10 years in Hamburg! 10 years of living in Germany’s jewel of the North, eating Franzbrötchen (local pastry), buying a new umbrella at least twice a year (it gets rainy AND windy here sometimes/ regularly), saying Moin (local greeting), walking around the Alster lake and river, loving Hamburg Airport for not yet being big enough to need a shuttle train or bus, getting tipsy from sunshine when it makes an appearance, not being able to drink sparkling water (it hurts and only makes me thirstier), and affectionately cracking up every time the English translation comes on when a subway train reaches its last stop: “This train terminates here. All change please.” Oh, Hamburg.
A friend recently asked me if these 10 years felt like a long time to me. The honest answer is yes and no, or jein in German – a combination of ja (yes) and nein (no). I remember my first few months here very clearly, as well as the years that followed, but I also feel the weight of all that I’ve experienced and achieved, in a very reassuring sort of way. I guess the conclusion is that I respect what was, appreciate what is and look forward to what will be.
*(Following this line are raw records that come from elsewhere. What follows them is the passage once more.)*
-- ==== Sys2Proof/Machine/Call.lean ====
section
/-! DEFINITION. Engineer calls, duty and the watch function (R233 to R241, R246, R247). -/

namespace Sys2Proof.Machine

def updCall (f : CallBlk → CallBlk) (s : State) : State := { s with alarm.call := f s.alarm.call }
def updTab (t : Nat) (f : CallTab → CallTab) (s : State) : State :=
  updCall (fun c => { c with tables := c.tables.upd {} t f }) s

def tabBody (s : State) (t : Nat) : List Byte := entBody (planEntry s 7 t)

/-- A time in seconds, in courses (R214). -/
def secCourses (n : Nat) : Nat := 4000 * n

/-- State word of a planned group, as its GROUP word last set it (R228). -/
def groupWordOf (s : State) (g : Nat) : Half :=
  if planned s 6 g then
    let x := groupGet s g
    pack 16 [(14, x.lamp.toNat), (13, b2n x.horn), (12, b2n x.fo.isSome), (11, b2n x.anyFault),
      (10, b2n x.anySuppr), (8, x.stage), (0, genOf s 6 g)]
  else 0

/-- A CALL event (R247). -/
def callEvent (code table detail : Nat) (s : State) : State := blockEv 0x14 code (table + detail * 2 ^ 16) s

/-- Changes a table and raises the stage event if STAGE or WATCH changes; transfers end with stage 1, XFER_FAIL with
the return to idle (R234, R236, R247). -/
def setTab (t : Nat) (x : CallTab) (s : State) : State :=
  let o := callTab s t
  let y : CallTab := { x with xferFail := x.xferFail && tabStage x ≠ 0 }
  let s1 := updTab t (fun _ => y) s
  let s2 := if tabStage y = 2 then s1
    else updCall (fun c => { c with xfers := c.xfers.filter (fun f => f.table ≠ t) }) s1
  if tabStage o ≠ tabStage y ∨ decide (o.stage < o.wstage) ≠ decide (y.stage < y.wstage) then
    callEvent 1 t (tabStage y + 4 * b2n (decide (y.stage < y.wstage))) s2
  else s2

/-- Whether a point of a group that names the table is ACTIVE_UNACK (R234). -/
def tabCalled (s : State) (t : Nat) : Bool :=
  (plannedPoints s).any (fun p => (pointGet s p).state = .activeUnack
    && (ptGroups (ptBody s p)).any (fun g => planned s 6 g && bAt (grpBody s g) 6 = t))

/-- Stage 1 begins: the duty engineer is called. -/
def callStage1 (t : Nat) (s : State) : State :=
  setTab t { callTab s t with stage := 2, start := s.course.cn } s

/-- Stage 2 begins: all engineers are called. -/
def callStage2 (t : Nat) (s : State) : State :=
  setTab t { callTab s t with stage := 3, start := s.course.cn } s

def stage1Due (s : State) (t : Nat) : Bool :=
  (callTab s t).stage = 1 && secCourses (u16At (tabBody s t) 0) ≤ since s (callTab s t).start

def stage2Due (s : State) (t : Nat) : Bool :=
  (callTab s t).stage = 2 && secCourses (u16At (tabBody s t) 2) ≤ since s (callTab s t).start

/-- The alarm part of a table (R234). -/
def callAlarm (t : Nat) (s : State) : State :=
  if tabCalled s t then
    let s1 := if (callTab s t).stage = 0 then setTab t { callTab s t with stage := 1, start := s.course.cn } s else s
    let s2 := if stage1Due s1 t then callStage1 t s1 else s1
    if stage2Due s2 t then callStage2 t s2 else s2
  else if (callTab s t).stage = 0 then s
  else setTab t { callTab s t with stage := 0, start := s.course.cn } s

/-! Duty and transfers (R233, R235, R236). -/

def cabin (s : State) (e : Nat) : Nat := if (roster s).isSome then bAt (rosterBody s) (0x10 + e) else 0xFF

/-- Readback of an engineer's cabin output in the snapshot. -/
def cabinOn (s : State) (e : Nat) : Bool := cabin s e < 32 && (digSnap s (cabin s e)).inp

/-- A transfer runs out of time: both outputs stay demanded (R236). -/
def xferFails (t : Nat) (s : State) : State :=
  let c := s.alarm.call
  let due (f : Xfer) : Bool := f.table = t && !f.failed && 40 ≤ since s f.start && !cabinOn s f.new
  if c.xfers.any due then
    callEvent 3 t c.duty (updTab t (fun x => { x with xferFail := true })
      (updCall (fun c => { c with xfers := c.xfers.map (fun f => if due f then { f with failed := true } else f) }) s))
  else s

/-- Ends or fails the transfers of a table (R236). -/
def callXfer (t : Nat) (s : State) : State :=
  xferFails t (updCall (fun c => { c with
    xfers := c.xfers.filter (fun f => !(f.table = t && !f.failed && cabinOn s f.new)) }) s)

/-- CALL: a table's alarm stage and its transfers. -/
def callWord (t : Nat) (s : State) : State :=
  if planned s 7 t then callXfer t (callAlarm t s) else s

/-- DUTY changes at a boundary; tables in stage 1 begin a transfer (R236). -/
def setDuty (e : Nat) (s : State) : State :=
  let c := s.alarm.call
  if e = c.duty then s
  else
    let ts := below 16 (fun t => planned s 7 t && tabStage (callTab s t) = 2)
    callEvent 2 0 (e + c.duty * 2 ^ 4) (updCall (fun c => { c with
      duty := e
      xfers := c.xfers ++ ts.map (fun t => { table := t, old := c.duty, new := e, start := s.course.cn }) }) s)

/-- A transfer is in progress. -/
def xferBusy (s : State) : Bool := s.alarm.call.xfers.any (fun f => !f.failed)

/-! The watch (R238 to R240). -/

def watchTable (s : State) : Nat := bAt (rosterBody s) 5
def watchEn (s : State) : Bool := bits (bAt (rosterBody s) 0) 0 1 = 1
def enableDi (s : State) : Nat := bAt (rosterBody s) 2

def WatchPhase.num : WatchPhase → Nat
  | .off => 0 | .running => 1 | .prewarn => 2 | .expired => 3

/-- Changes the watch phase; leaving EXPIRED ends the watch stage. -/
def setPhase (ph : WatchPhase) (s : State) : State :=
  let t := watchTable s
  let s1 := if s.alarm.call.phase = ph then s
    else callEvent 4 t (WatchPhase.num ph) (updCall (fun c => { c with phase := ph }) s)
  let x := callTab s1 t
  if ph = .expired then
    if x.wstage = 0 && planned s 7 t then setTab t { x with wstage := 2, wstart := s.course.cn } s1 else s1
  else if x.wstage = 0 then s1
  else setTab t { x with wstage := 0, wstart := s.course.cn } s1

/-- RUNNING begins now. -/
def startWatch (s : State) : State :=
  setPhase .running (updCall (fun c => { c with watchStart := s.course.cn }) s)

def watchRan (s : State) (d : Nat) : Bool := secCourses d ≤ since s s.alarm.call.watchStart

def prewarnDue (s : State) : Bool :=
  watchEn s && s.alarm.call.phase = .running && watchRan s (u16At (rosterBody s) 6 - u16At (rosterBody s) 8)

def expiryDue (s : State) : Bool :=
  watchEn s && (s.alarm.call.phase = .running || s.alarm.call.phase = .prewarn) && watchRan s (u16At (rosterBody s) 6)

def watch2Due (s : State) : Bool :=
  watchEn s && s.alarm.call.phase = .expired && (callTab s (watchTable s)).wstage = 2 && planned s 7 (watchTable s)
    && secCourses (u16At (tabBody s (watchTable s)) 2) ≤ since s (callTab s (watchTable s)).wstart

/-- Watch stage 2: all engineers are called. -/
def watchStage2 (s : State) : State :=
  let t := watchTable s
  setTab t { callTab s t with wstage := 3, wstart := s.course.cn } s

/-- The roster's CALL word: the watch's phases. -/
def watchWord (s : State) : State :=
  if (roster s).isSome then
    let s1 := if expiryDue s then setPhase .expired s else if prewarnDue s then setPhase .prewarn s else s
    if watch2Due s1 then watchStage2 s1 else s1
  else s

/-- The watch is switched on or off at a boundary (R238 to R240). -/
def applyWatch (on : Bool) (s : State) : State :=
  if (roster s).isSome && watchEn s && on then
    if s.alarm.call.phase = .off then startWatch s else s
  else if s.alarm.call.phase = .off then s else setPhase .off s

/-- A step of the roster, under which the watch named table `was`: a roster without WATCH_EN has no watch, and the watch
stage goes over to the table it names now (R238, R239). -/
def watchStep (was : Nat) (s : State) : State :=
  let o := callTab s was
  let t := watchTable s
  let s1 := if o.wstage ≠ 0 && (was ≠ t || !watchEn s) then
      setTab was { o with wstage := 0, wstart := s.course.cn } s
    else s
  if !watchEn s then (if s.alarm.call.phase = .off then s1 else setPhase .off s1)
  else if was ≠ t && s.alarm.call.phase = .expired && planned s 7 t then
    setTab t { callTab s1 t with wstage := 2, wstart := if o.wstage = 0 then s.course.cn else o.wstart } s1
  else s1

/-- A table is retired: its call, its transfers and its demands end. -/
def retireTable (t : Nat) (s : State) : State :=
  updCall (fun c => { c with tables := c.tables.erase t, xfers := c.xfers.filter (fun f => f.table ≠ t) }) s

/-! The stage changes as commands of their own: nothing unless their time has passed. -/

def execCallStage1 (t : Fin 16) (s : State) : Out :=
  .next (if planned s 7 t.val && tabCalled s t.val && stage1Due s t.val then callStage1 t.val s else s)

def execCallStage2 (t : Fin 16) (s : State) : Out :=
  .next (if planned s 7 t.val && tabCalled s t.val && stage2Due s t.val then callStage2 t.val s else s)

def execCallXferFail (t : Fin 16) (s : State) : Out :=
  .next (if planned s 7 t.val then xferFails t.val s else s)

def execWatchPrewarn (s : State) : Out :=
  .next (if (roster s).isSome && prewarnDue s && !expiryDue s then setPhase .prewarn s else s)

def execWatchExpired (s : State) : Out :=
  .next (if (roster s).isSome && expiryDue s then setPhase .expired s else s)

def execWatchStage2 (s : State) : Out :=
  .next (if (roster s).isSome && watch2Due s then watchStage2 s else s)

/-! Demands (R230, R235, R238). -/

/-- DIOs that call tables and the watch demand. -/
def callDemands (s : State) : List Nat :=
  let c := s.alarm.call
  ((List.range 16).flatMap (fun t =>
    let b := tabBody s t
    let st := tabStage (callTab s t)
    if planned s 7 t && 2 ≤ st && patternOn s s.course.cn (bAt b 6) then
      [bAt b 4] ++ (if st = 3 then bAt b 5 :: (List.range 16).map (cabin s)
        else cabin s c.duty :: (c.xfers.filter (fun f => f.table = t)).flatMap (fun f =>
          cabin s f.old :: (if f.failed then [cabin s f.new] else [])))
    else [])
  ++ (if (c.phase = .prewarn || c.phase = .expired) && (roster s).isSome
        && patternOn s s.course.cn (bAt (rosterBody s) 4) then [bAt (rosterBody s) 3] else [])).filter (· < 32)

def maskOf (l : List Nat) : Word := l.foldl (fun w n => setBit w n true) 0

/-- ALARM_DEMAND and CALL_OUT. -/
def callOut (s : State) : Word := maskOf (callDemands s)
def alarmDemand (s : State) : Word := maskOf (alarmDemands s) ||| callOut s

/-! Commands (R246). -/

/-- What the command of the CALL page does at the boundary. -/
def applyCallCmd (op : Nat) (arg : BitVec 24) (s : State) : CmdEnd :=
  let c := s.alarm.call
  let mask : Nat := match op with
    | 1 => 0xF | 2 => 1 | _ => 0
  let e := fld arg 0 4
  if !claimed s then .done .state 0 s
  else if argOutside arg mask then .done .badArg 0 s
  else match op with
    | 1 =>
      if (roster s).isNone then .done .badArg 0 s
      else if rosterDutyDi s || xferBusy s then .done .state 0 s
      else if cabin s e = 0xFF then .done .badArg 0 s
      else .done .ok c.duty (setDuty e s)
    | 2 =>
      if (roster s).isNone || !watchEn s || enableDi s ≠ 0xFF then .done .state 0 s
      else
        let s1 := updCall (fun c => { c with watchOn := bitAt arg 0 }) s
        .done .ok 0 (applyWatch (bitAt arg 0) s1)
    | _ =>
      if c.phase = .off then .done .state 0 s
      else .done .ok 0 (startWatch s)

def callCmd (op : Nat) (req : Requester) (arg : BitVec 24) (s : State) : State :=
  issueCmd 0x14 req op arg (fun s => .hold s) s

def execSetDuty (req : Requester) (arg : BitVec 24) (s : State) : Out := .next (callCmd 1 req arg s)
def execWatchEnable (req : Requester) (arg : BitVec 24) (s : State) : Out := .next (callCmd 2 req arg s)
def execWatchReset (req : Requester) (arg : BitVec 24) (s : State) : Out := .next (callCmd 3 req arg s)

/-! At a boundary (R232, R233, R239, R240). -/

/-- What a command of the ALARM or CALL page held in BUSY does at this boundary. -/
def runHeld (page : Nat) (apply : Nat → BitVec 24 → Requester → State → CmdEnd) (s : State) : State :=
  match (hdr s page).run with
  | some r =>
    match apply r.op.toNat r.arg r.by_ s with
    | .done st res s' => finishCmd page st res s'
    | .hold s' => s'
  | none => s

/-- Presses seen in the last snapshot, applied now (R232, R239). -/
def applyPresses (s : State) : State :=
  let ds := s.alarm.presses
  let r := rosterBody s
  let hit (d : Nat) : Bool := d < 32 && ds.contains d
  let named (o : Nat) : Bool := (roster s).isSome && hit (bAt r o)
  let gs := (s.plan.entries.filter (fun e => e.ty = 6 && hit (bAt e.body 7))).map (·.target)
  let s1 := gs.foldl (fun s g => (ackPoints 2 6 (members s g) s).1) { s with alarm.presses := [] }
  let s2 := if named 0x0C then (ackPoints 2 6 (plannedPoints s1) s1).1 else s1
  let s3 := if named 0x0D then (silenceAll s2).1 else s2
  if named 1 && s.alarm.call.phase ≠ .off then startWatch s3 else s3

/-- Everything a boundary applies to alarms and calls before the new course runs; presses and the selector act in
the unit that holds a claim (log entry 19). -/
def alarmBoundary (s : State) : State :=
  let s1 := runHeld 0x13 applyAlarmCmd s
  let s2 := runHeld 0x14 (fun op arg _ => applyCallCmd op arg) s1
  let s3 := if claimed s2 then applyPresses s2 else { s2 with alarm.presses := [] }
  let s4 := if claimed s3 && (roster s3).isSome && enableDi s3 ≠ 0xFF then applyWatch s3.alarm.call.enableLast s3 else s3
  let s5 := match s4.alarm.call.selNew with
    | some e => if claimed s4 && rosterDutyDi s4 then setDuty e s4 else s4
    | none => s4
  updCall (fun c => { c with selNew := none }) s5

/-- A press between two snapshots (R232). -/
def pressed (old new : DSnap) : Bool := (!old.inp && new.inp) || 2 ≤ new.changes

/-- Without a selector there is no SEL_FAULT (R233). -/
def noSelector (s : State) : State :=
  if s.alarm.call.selFault then
    callEvent 5 0 0 (updCall (fun c => { c with selFault := false, selNew := none }) s)
  else s

/-- What the new snapshot shows: presses, the selector and ENABLE_DI (R232, R233, R240). -/
def alarmCapture (s : State) : State :=
  let press := below 32 (fun d => planned s 4 d && pressed (s.course.prevIn.get {} (32 + d)) (digSnap s (32 + d)))
  let r := rosterBody s
  let s1 := { s with alarm.presses := press }
  if (roster s).isSome then
    let en := enableDi s
    let s2 := if en < 32 && digClass s (32 + en) ≠ .bad then
        updCall (fun c => { c with enableLast := (digSnap s (32 + en)).inp }) s1
      else s1
    if rosterDutyDi s then
      let ds := (List.range (bAt r 0x0B)).map (fun i => 32 + bAt r 0x0A + i)
      let on := (List.range (bAt r 0x0B)).filter (fun i => (digSnap s (32 + bAt r 0x0A + i)).inp)
      let bad := ds.any (fun k => digClass s k = .bad) || on.length ≠ 1
      let s3 := if bad ≠ s.alarm.call.selFault then callEvent 5 0 (b2n bad) s2 else s2
      updCall (fun c => { c with selFault := bad, selNew := if bad then none else on.head? }) s3
    else noSelector s2
  else noSelector s1

end Sys2Proof.Machine
end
It’s funny to look back and see that the two times I pondered whether I made the right decision in coming here, several years apart, were both caused by experiences which I’m sure would not have led me to such dramatic thoughts today. On the other hand, during a difficult phase when my future truly was suspended in midair, I never once doubted that I wanted to be here. On the contrary, my certainty that I had found the city for me increased by the day. There always came a point during a trip away when I missed Hamburg. I love to travel and I love knowing that it will also feel good to come back home.
So just what have I learned while living here? Well, to narrow it down to 10 points…
- Say Moin! It’s short, it’s got just one syllable (I’m a big fan of short greetings, so effortless, so elegant, so quick, so easy in this busy city life on the go) and it’s undeniably local. You can say it almost anywhere – in shops, when you enter a bakery, in a club, and it might even soften up the grumpy clerk you need to approach for paperwork and whom the whole student dorm recognizes the moment you describe him. I didn’t say it as often during my first year here, but it would pop out all the time as soon as I traveled somewhere else. Not necessarily a good idea in Bavaria… But in Hamburg, and mostly anywhere else in the North, Moin!
- Unless you really want to, you don’t necessarily need to buy a ticket for the harbour boat trip tour. Your local HVV ticket (full-day one is the best option) is valid for ALL types of transport in Hamburg, including the ferry! There are ticket machines right on the ferry as well. So hop on at Landungsbrücken station and cruise back and forth along the Elbe as long as you please. Go to the top deck if the weather is dry. This is also a great way to unwind after work and enjoy an unexpected Indian summer.
- Franzbrötchen, a type of local sweet pastry with sugar and cinnamon, are constantly discussed, ranked, tested and covered by a variety of good local websites. Buy one, try one, or buy several and try them all, pick one or don’t, get in to conversations about them. Try the ones with extras like chocolate or crumble if you’re feeling adventurous, though I think in the end the original always wins.
- Labskaus is a traditional Northern German dish, and for years I’d find myself talking about it to people without trying it. I’d seen pictures, of course, and the moment I did eat it, I discovered it was delicious, somewhat in discord with what you think when you see it first. Have no fear.
- You will always find an umbrella in Rossmann or Budnikowski, those two drugstore chains sprinkled throughout the city. And trust me, you will keep needing one. Unless you prefer raincoats. Either one is indispensable around here. Although occasionally getting drenched does create a sense of community and team spirit.
- I have always loved being near the water and Hamburg firmly cemented this fact in my adult life. The Elbe and the Alster cover any mood you might be in. I have lost count of how many times I’ve walked around the Alster in particular. It has seen me through all sorts of phases – happy, dreamy, sad, at a loss, triumphant, the water is always there.
- No, people are NOT cold here. They just take their time sizing you up, and don’t forget you can do the same. Personally I like this, and it might be influenced by the fact that I’m an introvert, though a very communicative one. After some careful observing and that first coffee or drink you might find that you’ve met a wonderful friend who is still there ten years later. Patience!
- If you find yourself talking to a fan of one of Hamburg’s two football teams (St. Pauli or HSV), and you don’t follow either, plus you don’t know your conversation partner too well, perhaps it’s a better idea to listen to the person for a while first. Or indeed just listen, instead of blurting out, “Wait, don’t they keep losing?”
- There is a very high chance that your favourite band or singer will make a tour stop in Hamburg.
- It’s enough to be able to sing just a bit of Hamburg, meine Perle by Lotto King Karl to feel like you belong here. Everyone around you will join in and sing the rest anyway.